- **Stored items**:

········

/-- The checks that come before the operand: the number is assigned, and the level writes it (R75, R90, R319). -/
def csrChecks (n : Nat) (write : Bool) : Act Unit := do
  need (csrAssigned n) cIllegal
  let s ← get
  need (!write || !csrLevel1 n || ((s.bank s.cur).level && s.cur.q == 0)) cPrivileged

/-- `csrr` (R133): latency 1, exposed on X. -/
def execCsrr (f : RI) (s : State) : Out := issueLim (.csrr f) s (csrLimits f false) do
  csrChecks (csrNum f) false
  allOk dstOk [f.d]
  let s ← get
  let (v, s) := s.csrRead s.cur (csrNum f)
  set s
  scalarResult (.csrr f) f.d 1 0 0 v

/-- `csrr flogdat` (R75, R76): the entry that SEL names, which then counts as read. -/
def execFlogdatRead (f : RI) (s : State) : Out := issue (.flogdatRead f) s do
  allOk dstOk [f.d]
  let s ← get
  let k := s.bank s.cur
  let n := fld k.flogidx 13 8
  set (s.modBank s.cur fun k => { k with flogRead := k.flogRead ||| BitVec.ofNat 64 (2 ^ n) })
  scalarResult (.flogdatRead f) f.d 1 0 0 (k.flog.get ⟨n % 64, by omega⟩)

/-- The body of a `csrw` (R133). -/
def csrWrite (f : RI) : Act Flow := do
  let n := csrNum f
  csrChecks n true
  let vs ← sources none [f.d] []
  need (csrLimit n (nthV vs 0)) cIllegal
  csrPut n (nthV vs 0)
  pure .next
/-- `csrw` (R133). -/
def execCsrw (f : RI) (s : State) : Out := issueLim (.csrw f) s (csrLimits f true) (csrWrite f)
/-- `csrw cwinN` (R73, R74). -/
def execCwinWrite (f : RI) (s : State) : Out := issueLim (.cwinWrite f) s (csrLimits f true) (csrWrite f)
/-- A direct write of `qmap` (R75, R133). -/
def execQmapWrite (f : RI) (s : State) : Out := issue (.qmapWrite f) s (raise cQueue)
/-- `csrw wsrange` (R331). -/
def execWsrangeWrite (f : RI) (s : State) : Out := issueLim (.wsrangeWrite f) s (csrLimits f true) (csrWrite f)
/-- `csrw wpcN` (R416). -/
def execWpcWrite (f : RI) (s : State) : Out := issueLim (.wpcWrite f) s (csrLimits f true) (csrWrite f)

/-- Tokens compare without bit [63] (R346). -/
def tokEq (x y : W64) : Bool := (x <<< 1) == (y <<< 1)

/-- `csrw pfblock` (R349): the bank waits for the answer, and the core's other bank may run. -/
def execPfblockWrite (f : RI) (s : State) : Out := issue (.pfblockWrite f) s do
  csrChecks 0x202 true
  eventRoom
  let vs ← sources none [f.d] []
  let s ← get
  let k := s.bank s.cur
  match k.fault with
  | some (tok, addr, _) => do
    need (tokEq tok (nthV vs 0) && fld k.pfinfo 8 7 == 0) cAccess
    let s := s.event 0x0003 [tok, addr, k.pfinfo, k.corr.setWidth 64]
    let s := s.modBank s.cur fun k => { k with blocked := true }
    set (s.modCore s.cur.c fun c =>
      { c with active := if c.active = some s.cur.b then none else c.active, activeFrom := s.now + 1 })
    pure .next
  | none => raise cAccess

/-! ## Software traps -/

/-- `trap` (R134). -/
def execTrap (f : RI) (s : State) : Out := issue (.trap f) s do
  throw (.trap { cause := BitVec.ofNat 8 (fld f.imm 7 0), tag := BitVec.ofNat 18 (fld f.imm 17 8), sw := true })
/-- `brk` (R134). -/
def execBrk (f : RI) (s : State) : Out := issue (.brk f) s do
  throw (.trap { cause := cBreak, tag := f.imm })

/-! ## `resume` -/

/-- The 288 words of a frame that C has read: an uncorrectable one is as a load of it (R122, R394). -/
def State.frameRead (s : State) (pa : Nat) (bs : List Byte) : List W64 :=
  let a := bs.toArray
  (List.range 288).map fun i =>
    if s.poisoned (pa + 8 * i) 8 then badWord
    else BitVec.ofNat 64 (leNat (List.ofFn fun (j : Fin 8) => a.getD (8 * i + j.val) 0))
/-- `resume` (R135, R328). -/
def execResume (f : RRR) (s : State) : Out := issue (.resume f) s do
  let vs ← sources none [f.a] []
  let s ← get
  let k := s.bank s.cur
  need (nthV vs 0 == k.tfbase) cAccess
  needQuiet
  let pa ← translate k.tfbase 0
  let s ← get
  if s.stalledHome pa || !s.carries (dieOf s.cur.c) (homeDie pa) pa then hold 13
  if s.poisoned pa 2304 then noteUnc pa
  let s ← get
  let (bs, s) := s.loadBytes s.cur.agent pa 2304
  set s
  let ws := s.frameRead pa bs
  match frameOk k ws false with
  | none => raise cAccess
  | some es => do
    let s := s.modBank s.cur fun k =>
      let k := k.resumeFrom ws es false
      { k with fault := none, seqs := k.seqs.map fun q => { q with last := s.now + 1 } }
    set (s.modSeq s.cur fun q => { q with steps := q.steps.map (· - 1) })
    pure (.stay 1)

········

- **WORK ORDER**: Which lines of the data include the string "match"? Copy each of them.

- **RESPONSE TO THIS TASK**:
  match k.fault with
  match frameOk k ws false with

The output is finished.